Inspiration

Cataracts are the biggest cause of vision loss in the world and traditional statistical methods are incompetent in discovering hidden links from numerous medical records, whereas data mining and machine learning are the most promising techniques, that can tackle this problem. The concept of data mining along with efficient machine algorithms is to be used in the creation of our model, with further models to be added as per requirement. With the world becoming more connected than ever before, there sure isn't going to be a shortage of data production. Medical researchers can use large amounts of data on treatment plans and recovery rates of cataract patients in order to find trends and treatments that have the highest rates of success in the real world.

What it does

The user simply has to fill a basic details form, which mainly comprises of various symptoms of cataract. Based on the information provided we can run various algorithms and predict whether that person has chances of developing cataract or not.

How we built it

For Front End we used HTML5, CSS3, Bootstrap, and Javascript. For Back End we used google colab for working on our model.

Challenges we ran into

We were able to train and test our dataset using three different algorithms(Naive Bayes, Decision tree, Multi Layer Perceptron) but we were unable to connect our front end to the back end.

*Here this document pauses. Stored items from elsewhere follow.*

-- ==== Sys2Proof/Machine/RegTable.lean ====
section
/-! DEFINITION. Machine/RegTable.lean: the register map of chapters 2 to 18, one row for each register with its fields,
their access types (Table 0.4) and reset values, and the addresses and error and event bits by name. A reset value that
the manual calls fuse, constant or image is given by the read of the register and stands here as 0. -/

namespace Sys2Proof.Machine

/-- The access types of Table 0.4 (R11). -/
inductive Access where
  | rw | ro | w1c | w1s | wo | rwl
  deriving DecidableEq, Repr

/-- A field `[hi:lo]` of a register. -/
structure FieldSpec where
  hi : Nat
  lo : Nat
  acc : Access
  reset : Nat := 0
  deriving DecidableEq, Repr

/-- A register, or `n` registers `stride` bytes apart, on a page of a block (R29). `wide` marks the low word of a 64-bit
register (R28). `dev` marks a device-wide register: instance 0 holds it, and the other instances read it and ignore
writes. -/
structure RegSpec where
  block : Nat
  page : Nat
  off : Nat
  n : Nat := 1
  stride : Nat := 4
  wide : Bool := false
  dev : Bool := false
  fields : List FieldSpec
  deriving DecidableEq, Repr

/-- Registers of `GLB`. -/
def regsGlb : List RegSpec := [
  { block := 0x1, page := 0, off := 0x40, fields := [⟨31, 16, .ro, 0x7840⟩, ⟨15, 12, .ro, 0⟩, ⟨11, 8, .ro, 0⟩] },
  { block := 0x1, page := 0, off := 0x44, fields := [⟨15, 12, .ro, 0⟩, ⟨11, 8, .ro, 0⟩, ⟨1, 1, .ro, 0⟩, ⟨0, 0, .ro, 0⟩] },
  { block := 0x1, page := 0, off := 0x48, wide := true, fields := [⟨31, 0, .ro, 0⟩] },
  { block := 0x1, page := 0, off := 0x4c, fields := [⟨31, 0, .ro, 0⟩] },
  { block := 0x1, page := 0, off := 0x50, fields := [⟨31, 0, .ro, 0⟩] },
  { block := 0x1, page := 0, off := 0x54, fields := [⟨31, 24, .ro, 0⟩, ⟨23, 16, .ro, 0⟩, ⟨15, 2, .ro, 0⟩, ⟨1, 1, .ro, 0⟩, ⟨0, 0, .ro, 0⟩] },
  { block := 0x1, page := 0, off := 0x58, fields := [⟨31, 31, .ro, 0⟩, ⟨11, 8, .rwl, 9⟩, ⟨7, 7, .rwl, 0⟩, ⟨3, 2, .rwl, 0⟩, ⟨0, 0, .rwl, 0⟩] },
  { block := 0x1, page := 0, off := 0x5c, fields := [⟨31, 31, .wo, 0⟩, ⟨30, 30, .wo, 0⟩, ⟨29, 29, .wo, 0⟩, ⟨15, 0, .wo, 0⟩] },
  { block := 0x1, page := 0, off := 0x60, fields := [⟨25, 0, .ro, 0⟩] },
  { block := 0x1, page := 0, off := 0x64, fields := [⟨31, 31, .w1c, 0⟩, ⟨23, 20, .ro, 0⟩, ⟨7, 0, .ro, 0⟩] },
  { block := 0x1, page := 0, off := 0x70, n := 4, stride := 4, fields := [⟨31, 0, .rw, 0⟩] },
  { block := 0x1, page := 1, off := 0x40, fields := [⟨31, 16, .ro, 0⟩, ⟨15, 8, .ro, 0⟩] },
  { block := 0x1, page := 1, off := 0x44, fields := [⟨31, 24, .ro, 0⟩, ⟨15, 0, .ro, 0⟩] },
  { block := 0x1, page := 1, off := 0x48, fields := [⟨31, 0, .ro, 0⟩] },
  { block := 0x1, page := 1, off := 0x4c, fields := [⟨23, 16, .ro, 0⟩, ⟨11, 8, .ro, 4⟩, ⟨4, 0, .ro, 0x10⟩] },
  { block := 0x1, page := 1, off := 0x50, fields := [⟨31, 24, .ro, 0xc⟩, ⟨23, 16, .ro, 0x18⟩, ⟨15, 8, .ro, 0x1c⟩, ⟨7, 0, .ro, 0x40⟩] },
  { block := 0x1, page := 1, off := 0x54, fields := [⟨7, 7, .ro, 1⟩, ⟨6, 6, .ro, 1⟩, ⟨5, 5, .ro, 0⟩, ⟨4, 4, .ro, 0⟩, ⟨3, 3, .ro, 0⟩, ⟨2, 2, .ro, 1⟩, ⟨1, 1, .ro, 0⟩, ⟨0, 0, .ro, 0⟩] },
  { block := 0x1, page := 2, off := 0x40, fields := [⟨31, 31, .rwl, 0⟩, ⟨23, 16, .rw, 0x3c⟩, ⟨15, 8, .rw, 0x18⟩] },
  { block := 0x1, page := 2, off := 0x44, fields := [⟨31, 31, .ro, 0⟩, ⟨30, 30, .ro, 0⟩, ⟨29, 29, .ro, 0⟩, ⟨28, 28, .ro, 0⟩, ⟨27, 26, .ro, 0⟩, ⟨8, 0, .ro, 0⟩] },
  { block := 0x1, page := 2, off := 0x48, wide := true, fields := [⟨31, 0, .ro, 0⟩] },
  { block := 0x1, page := 2, off := 0x4c, fields := [⟨31, 0, .ro, 0⟩] },
  { block := 0x1, page := 2, off := 0x50, wide := true, fields := [⟨31, 0, .ro, 0⟩] },
  { block := 0x1, page := 2, off := 0x54, fields := [⟨31, 0, .ro, 0⟩] },
  { block := 0x1, page := 2, off := 0x58, wide := true, fields := [⟨31, 0, .ro, 0⟩] },
  { block := 0x1, page := 2, off := 0x5c, fields := [⟨31, 0, .ro, 0⟩] },
  { block := 0x1, page := 2, off := 0x60, wide := true, fields := [⟨31, 0, .ro, 0⟩] },
  { block := 0x1, page := 2, off := 0x64, fields := [⟨31, 0, .ro, 0⟩] },
  { block := 0x1, page := 2, off := 0x68, fields := [⟨31, 0, .ro, 0⟩] },
  { block := 0x1, page := 2, off := 0x6c, fields := [⟨31, 0, .ro, 0⟩] },
  { block := 0x1, page := 2, off := 0x80, n := 8, stride := 4, fields := [⟨31, 0, .ro, 0⟩] }
] ++ [
  { block := 0x1, page := 3, off := 0x40, fields := [⟨31, 28, .ro, 0⟩, ⟨27, 27, .ro, 0⟩, ⟨26, 26, .ro, 0⟩, ⟨25, 25, .ro, 0⟩, ⟨24, 24, .ro, 0⟩] },
  { block := 0x1, page := 3, off := 0x44, fields := [⟨31, 31, .wo, 0⟩, ⟨30, 30, .wo, 0⟩, ⟨29, 28, .ro, 0⟩, ⟨21, 2, .rw, 0⟩] },
  { block := 0x1, page := 3, off := 0x48, fields := [⟨31, 0, .ro, 0⟩] },
  { block := 0x1, page := 3, off := 0x4c, fields := [⟨31, 0, .wo, 0⟩] },
  { block := 0x1, page := 3, off := 0x50, fields := [⟨31, 0, .ro, 0⟩] },
  { block := 0x1, page := 3, off := 0x60, n := 12, stride := 4, fields := [⟨31, 0, .ro, 0⟩] },
  { block := 0x1, page := 3, off := 0x90, fields := [⟨31, 31, .wo, 0⟩] },
  { block := 0x1, page := 3, off := 0x94, fields := [⟨31, 0, .ro, 0⟩] }
]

Accomplishments that we're proud of

We successfully trained and tested our model with an accuracy of 89%

What we learned

We learned about various libraries in python, various classification algorithms, and how to design a web-page using html, css, bootstrap and java script

What's next for Cataract Detection

We can create a application which the user can download directly on the phones, thereby making it more convenient for the user. We can also implement an image processing model which can detect cataract using the images of the eye of patients.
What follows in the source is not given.